Friday, January 15, 2021

"Service"

Today is bright, brisk and significantly warmer than it has been. While this is changing, as I combine my gas and electric bills into a single bill and will put it on auto-pay, right now I pay those bills as any convenience store. I wanted some good bread, and there is a bakery I like adjacent to a convenience store,  and on the way home from there is a liquor store.

Since the rewrite is going well, this is a time when I will read something I haven't already read six times and I get interested in cooking something new. Because of the cold, and because I can't now go out and meet a friend for the kind of ramen I can eat, I decided to make it. 

I copied five recipes. Broccolini and bok choy were required, the noodles, tofu and also sake. I had everything else I needed. Yesterday, with my kind and charming shopping helper, I got noodles, broccoli (broccolini not being available) and bok choy, which isn't called that here, and everything else I would need for the next week. But I didn't get sake. There's a liquor store that carries magnums of a kind of sake I like at a very reasonable price. So, today, off I went.

So did everybody else, it seems. PLEASE STAY HOME AGAIN doesn't seem to be going over very well, at least not on a brilliant Saturday afternoon. I hope that won't be the rule. Yesterday, the streets on the way to the regular grocery store were empty and the store itself was uncommonly quiet. We need to do this; we better do this. COVID hasn't given up and neither can we.

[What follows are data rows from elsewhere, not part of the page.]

/-- The turns before a SAMPLE take the same requests and leave the same schedule. -/
theorem State.serveTurns_recast (l : List Turn) (s : State P) :
    State.serveTurns l (s.recast earlier playing released) =
      (State.serveTurns l s).recast earlier playing released := by
  induction l generalizing s with
  | nil => rfl
  | cons turn rest ih =>
    cases turn with
    | sample => rfl
    | port p =>
      simp only [State.serveTurns, State.serveInside_recast, State.pending_recast]
      cases s.serveInside p with
      | some s' => exact ih s'
      | none =>
        cases s.pending p with
        | nil => exact ih s
        | cons d q => simp only [Option.map_none, ih]; rfl

/-- The samples of a MIX are the same, and so is everything else they do. -/
theorem State.sampleSlots_recast (n : Nat) (s : State P) :
    State.sampleSlots ch n (s.recast earlier playing released) =
      ((State.sampleSlots ch n s).1.recast earlier playing released, (State.sampleSlots ch n s).2) := by
  induction n generalizing s with
  | zero => rfl
  | succ n ih =>
    have hturns : State.serveTurns (s.recast earlier playing released).schedule (s.recast earlier playing released) = _ :=
      State.serveTurns_recast earlier playing released s.schedule s
    simp only [State.sampleSlots, hturns, State.sampleStep_recast, ih]

/-- A result that goes out before the samples of a MIX stands before theirs, and changes nothing else. -/
theorem State.sampleSlots_respond (r : Result) (n : Nat) (s : State P) :
    ∃ (t : State P) (vs : List S16),
      State.sampleSlots ch n s = (t.recast s.results s.gen.playing s.gen.released, vs) ∧
      State.sampleSlots ch n (s.respond r) = (t.recast (s.respond r).results s.gen.playing s.gen.released, vs) := by
  have hs : s = ({ s with results := [] } : State P).recast s.results s.gen.playing s.gen.released := by
    simp [State.recast, Generator.withLifecycle]
  have hr : s.respond r =
      ({ s with results := [] } : State P).recast (s.respond r).results s.gen.playing s.gen.released := by
    simp [State.recast, Generator.withLifecycle, State.respond]
  refine ⟨(State.sampleSlots ch n { s with results := [] }).1, (State.sampleSlots ch n { s with results := [] }).2, ?_, ?_⟩
  · rw [← State.sampleSlots_recast, ← hs]
  · rw [← State.sampleSlots_recast, ← hr]

end Sys2Proof.Machine
end

section

/-! The obligations about MIX (43_synthesis.md sections 3 and 4). -/

namespace Sys2Proof.Machine

/-- Settles O17: a MIX does what an order of atomic steps with `n` SAMPLEs does, and every SAMPLE gives one sample and moves `t` by
one. -/
theorem mixProducesNSamples : Obligations.MixProducesNSamples := by
  intro n s
  obtain ⟨acts, rs, hcount, hrun, hout, hres, hrs, hparams, hactive⟩ := State.sampleSlots_spec referenceChannel n.toNat s
  simp only [Prod.mk.injEq] at hrun
  obtain ⟨hgen, hvs, -⟩ := hrun
  obtain ⟨-, -, hsamples, hperiod, hplay, hrel⟩ := State.runMix_frame referenceChannel n false s
  refine ⟨s.runMix referenceChannel n false, (State.sampleSlots referenceChannel n.toNat s).2, rs, rfl, ?_, hout, ?_, hrs, ?_,
    hsamples, hperiod, hplay, hrel, hparams, hactive⟩
  · rw [hvs, Generator.runActions_samples_length, hcount]
  · simp only [State.runMix, State.respond_results, hres, hactive]
  · rw [← hcount, ← Generator.runActions_t referenceChannel s.params acts, ← hgen]
    rfl

/-- Settles O18: the machine by `State.sampleSlots_of_schedule_nil`, and no SAMPLE writes the register file. -/
theorem mixWithoutInterleaving : Obligations.MixWithoutInterleaving := by
  intro n s hsched
  refine ⟨?_, Generator.samplesRun_reg referenceChannel s.params n.toNat s.gen⟩
  have hmix : exec (.mix n) s = .next (s.runMix referenceChannel n false) := rfl
  rw [hmix, State.runMix, State.sampleSlots_of_schedule_nil referenceChannel n.toNat s hsched]
  rfl

/-- Settles O19: between the two MIXes stands one result, which the second one does not look at. -/
theorem mixBoundariesInvisible : Obligations.MixBoundariesInvisible := by
  intro a b s hab
  have hsum : (a + b).toNat = a.toNat + b.toNat := by
    rw [BitVec.toNat_add, Nat.mod_eq_of_lt (by omega)]
  obtain ⟨w, vs, hwhole, hsecond⟩ := State.sampleSlots_respond referenceChannel
    { status := .ok, count := a, samples := (State.sampleSlots referenceChannel a.toNat s).2 } b.toNat
    (State.sampleSlots referenceChannel a.toNat s).1
  refine ⟨s.runMix referenceChannel a false, (s.runMix referenceChannel a false).runMix referenceChannel b false,
    s.runMix referenceChannel (a + b) false, rfl, rfl, rfl, ?_⟩
  have hu : (s.runMix referenceChannel a false).runMix referenceChannel b false = _ :=
    congrArg (fun r : State × List S16 => r.1.respond { status := .ok, count := b, samples := r.2 }) hsecond
  rw [hu, State.runMix, hsum, State.sampleSlots_add, hwhole]
  exact ⟨rfl, rfl, rfl, rfl, State.pending_congr rfl rfl rfl⟩

/-- Settles O20: the samples go the same way, with the lifecycle bits carried along. -/
theorem mixIgnoresLifecycle : Obligations.MixIgnoresLifecycle := by
  intro n s playing released
  have hmix : exec (.mix n) { s with gen := { s.gen with playing := playing, released := released } } =
      .next ((s.recast [] playing released).runMix referenceChannel n false) := rfl
  refine ⟨s.runMix referenceChannel n false, rfl, ?_⟩
  rw [hmix, State.runMix, State.sampleSlots_recast]
  rfl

At the convenience store, I saw Setsubon roasted soy beans with a cute oni mask. I couldn't pass that up, so I got those when I paid the bills. I picked up some bread from LaPan, which manages to be a pun in French, no less. See the cute little bunny on the end of the loaf of bread? Then I went to the liquor store.

Generous neighborhood liquor store

There's a custom in Japan called "service." Stores sometimes give a gift to customers as "service." This liquor store I enjoy for its wide variety of liquor, and its wide variety of gifts. Sometimes it's canned tea, or perhaps canned coffee. Often it is for some unknown reason produce. I've been the proud recipient of daikon and naga-negi, or long, large green onions, which are not exactly leeks but can be cooked like leeks, and more.

My haul. See the beans? The oni? The bunny? The sake? And, as "service"...

Today, it was a huge chunk of napa cabbage. 

Do recall that I went to the regular grocery store yesterday and came home with a couple of bags of salad, another bag of bok choy, a couple of heads of broccoli, and assorted other veg for the purposes of making ramen. My very small refrigerator was already bursting at the seams.

I guess I'm going to make kimchi. And thank them kindly for their "service."